(Beginning of Available data)
theorem execThermalTrip_drains {s : State} (die : Nat) (temp : Int) (hm : s.m.cur.isBase = true ∨ s.m.cur = .sanitize) (hd : s.m.drain = .none) :
    execThermalTrip die temp s = .next (after (stopAll (tripDrain die temp s))) := by
  have hrun : s.m.cur ≠ .test ∧ s.m.cur ≠ .emergencyFlush ∧ ¬ (s.m.cur = .reset ∨ s.m.cur = .imageLoad) := by
    rcases hm with hm | hm
    · cases hc : s.m.cur <;> simp_all [Mode.isBase]
    · simp [hm]
  obtain ⟨ht, hf, hr⟩ := hrun
  unfold execThermalTrip
  dsimp only
  rw [if_neg ht, if_neg hf, if_neg hr, hd]
  rfl

/-- A thermal trip in a mode of service: the drain begins, admission stops, the trip counts. -/
theorem tripDrain_after (die : Nat) (temp : Int) (s : State) :
    (stopAll (tripDrain die temp s)).m.drain = .thermalTrip die temp ∧ (stopAll (tripDrain die temp s)).slk.admissionOff = true ∧
      (s.slk.phase ≠ .pulse → (stopAll (tripDrain die temp s)).m.cur = s.m.cur) ∧
      (stopAll (tripDrain die temp s)).ts.life.trips = satAdd 32 s.ts.life.trips 1 := by
  rw [show (stopAll (tripDrain die temp s)).m = _ from stopAll_keeps (x := .m) (by decide) _,
    show (stopAll (tripDrain die temp s)).ts = _ from stopAll_keeps (x := .ts) (by decide) _, stopAll_admissionOff]
  refine ⟨rfl, rfl, fun hp => ?_, ?_⟩
  · show (proofInterrupt false (tripped s)).m.cur = s.m.cur
    rw [proofInterrupt_quiet (s := tripped s) hp]
    rfl
  · show (proofInterrupt false (tripped s)).ts.life.trips = _
    rw [show (proofInterrupt false (tripped s)).ts = _ from proofInterrupt_keeps (x := .ts) (by decide) false (tripped s)]
    rfl

/-- A drain that is over. -/
def undrained (s : State) : State := { s with m := { s.m with drain := .none } }

/-- The drain of a thermal trip: the whole flush, then the halt. -/
theorem execThermalTripDrainEnd_eq {s : State} {die : Nat} {temp : Int} (us : Nat) (hd : s.m.drain = .thermalTrip die temp) : ∃ hot t,
    execThermalTripDrainEnd us s = .next (after (tripRecord die temp (halt t))) ∧
      t = undrained (flushTail us (useBytes s) (hotFlush hot (s.m.thm == 2) (flushData s))) := by
  unfold execThermalTripDrainEnd
  rw [hd]
  exact ⟨_, _, rfl, rfl⟩

/-- The drain of a thermal trip ends in HALTED with everything acknowledged written and the LUNs parked. -/
theorem thermalTripDrainEnd_halts {s : State} {die : Nat} {temp : Int} (us : Nat) (hd : s.m.drain = .thermalTrip die temp)
    (hf : s.m.cur ≠ .emergencyFlush) (hh : s.m.cur ≠ .halted) :
    ∃ u, execThermalTripDrainEnd us s = .next (after u) ∧ u.m.cur = .halted ∧ raises 0xB050 u ∧ u.fl.parked = true ∧
      useBytes u = 0 ∧ u.zn.wrs = [] := by
  obtain ⟨hot, t, hend, rfl⟩ := execThermalTripDrainEnd_eq us hd
  obtain ⟨hwrs, -, huse, hm, -⟩ := hotFlush_flushData_after hot (s.m.thm == 2) s
  generalize hotFlush hot (s.m.thm == 2) (flushData s) = d at hwrs huse hm hend
  obtain ⟨hm2, hslk2, hpark, -, hwrs2, -⟩ := flushTail_after us (useBytes s) d
  generalize flushTail us (useBytes s) d = w at hm2 hslk2 hpark hwrs2 hend
  have hcur : (undrained w).m.cur = s.m.cur := by
    rw [← hm, ← hm2]
    rfl
  rw [← hcur] at hf hh
  obtain ⟨hcur3, hzn3, -⟩ := halt_after hf hh
  obtain ⟨hfl3, hslk3⟩ := halt_parked hf hh hpark
  refine ⟨_, hend, hcur3, raises_raise .., ?_, ?_, ?_⟩
  · show (halt (undrained w)).fl.parked = true
    rw [hfl3]
    exact hpark
  · show sumN ((halt (undrained w)).slk.fns.map _) = 0
    rw [hslk3, show (undrained w).slk = d.slk from hslk2]
    exact huse
  · show (halt (undrained w)).zn.wrs = []
    rw [hzn3]
    exact hwrs2.trans hwrs

/-- Settles O17: each fault's event and halt; a trip's drain and what it leaves. -/
theorem faultsAndTripsHalt : Obligations.FaultsAndTripsHalt := by
  unfold Obligations.FaultsAndTripsHalt
  refine ⟨fun s core shed => ⟨fun hs => ?_, fun hr ht hf hh hshed => ?_, fun hr ht hf hh => ?_, fun hf hh => ?_, fun hr hret hcore hcores => ?_⟩,
    fun die us temp s => ⟨fun hm hd => ⟨_, execThermalTrip_drains die temp hm hd, tripDrain_after die temp s⟩, fun hm => ?_,
      fun hd hf hh => thermalTripDrainEnd_halts us hd hf hh⟩⟩
  · obtain ⟨hf, hh⟩ := isStart_runs hs
    obtain ⟨hcur, hev, hzn, hq, -⟩ := halt_raise_after hf hh 0x10E0 3 [h1 s.m.cur.code]
    exact ⟨_, if_pos hs, hcur, hev, hzn, hq⟩
  · obtain ⟨hcur, hev, hzn, hq, hdown⟩ := halt_raise_after
      (s := { s with fl := { s.fl with down := if s.fl.down.contains shed then s.fl.down else s.fl.down ++ [shed] } }) hf hh 0x5050 3 [h1 (shed + 1)]
    refine ⟨_, if_neg (by simp [hr, ht]; omega), hcur, hev, ?_, hzn, hq⟩
    rw [hdown]
    by_cases hc : s.fl.down.contains shed <;> simp_all
  · obtain ⟨hcur, hzn, hq, -⟩ := halt_after hf hh
    exact ⟨_, if_neg (by simp [hr, ht]), hcur, hzn, hq⟩
  · obtain ⟨hcur, hev, hzn, hq, -⟩ := halt_raise_after hf hh 0x8031 3 []
    exact ⟨_, rfl, hcur, hev, hzn, hq⟩
  · refine ⟨raise 0x1050 1 [h1 core] { s with m := { s.m with cores := [core] } }, ?_, rfl, rfl, raises_raise ..⟩
    show execOstlerWatchdogExpiry core s = _
    simp [execOstlerWatchdogExpiry, hr, hret, hcores, done_after, show ¬ 16 ≤ core by omega]
  · have hrun : s.m.cur ≠ .test ∧ s.m.cur ≠ .emergencyFlush ∧ s.m.cur ≠ .halted := by
      rcases hm with hm | hm <;> simp [hm]
    obtain ⟨ht, hf, hh⟩ := hrun
    obtain ⟨hcur, hev, -⟩ := halt_raise_after (s := tripped s) hf hh 0xB050 3 [h1 die, hT temp]
    refine ⟨_, ?_, hcur, hev⟩
    show execThermalTrip die temp s = _
    unfold execThermalTrip
    rw [if_neg ht, if_neg hf, if_pos hm]
    rfl

end Sys2Proof.Machine

/-! O18. Power failures. -/

namespace Sys2Proof.Machine
open Sys2Proof

/-! ## The start of a flush -/

/-- A proof-load broken off by a power failure changes one pin, and adds to the events. -/
theorem proofInterrupt_pf (s : State) : (proofInterrupt true s).pins = { s.pins with huLoad := false } ∧ grows s (proofInterrupt true s) := by
  by_cases hp : s.slk.phase = .pulse
  · unfold proofInterrupt
    rw [if_pos hp]
    extract_lets _ s1 s2 _ _ s3
    have h1 : grows s s1 := grows_raise ..
    have h2 : s2.pins = s1.pins ∧ grows s1 s2 := by
      simp only [s2]
      split
      · exact ⟨rfl, grows_refl _⟩
      · exact ⟨keeps_of_outside (x := .pins) (setWarn_outside (List.Subset.refl _) ..) (by decide),
          grows_of_eq (congrArg Stb.raised (setWarn_stb ..))⟩
    obtain ⟨hpins, hgrow⟩ := h2
    exact ⟨hpins, grows_trans h1 hgrow⟩
  · rw [proofInterrupt_quiet hp]
    exact ⟨rfl, grows_refl s⟩

/-- The end of a drain changes at most the reset held for later, and adds to the events. -/
theorem endDrain_pwrfailN (s : State) : (endDrain s).pins.pwrfailN = s.pins.pwrfailN ∧ grows s (endDrain s) := by
  unfold endDrain
  dsimp only
  split
  · exact ⟨rfl, grows_refl s⟩
  · exact ⟨rfl, grows_raise ..⟩
  · exact ⟨rfl, grows_refl s⟩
(End of Available data)
## Problem details
Look over the records above and filter for each line with the word "emergencyFlush".

## Finished task
  have hrun : s.m.cur ≠ .test ∧ s.m.cur ≠ .emergencyFlush ∧ ¬ (s.m.cur = .reset ∨ s.m.cur = .imageLoad) := by
    (hf : s.m.cur ≠ .emergencyFlush) (hh : s.m.cur ≠ .halted) :
  · have hrun : s.m.cur ≠ .test ∧ s.m.cur ≠ .emergencyFlush ∧ s.m.cur ≠ .halted := by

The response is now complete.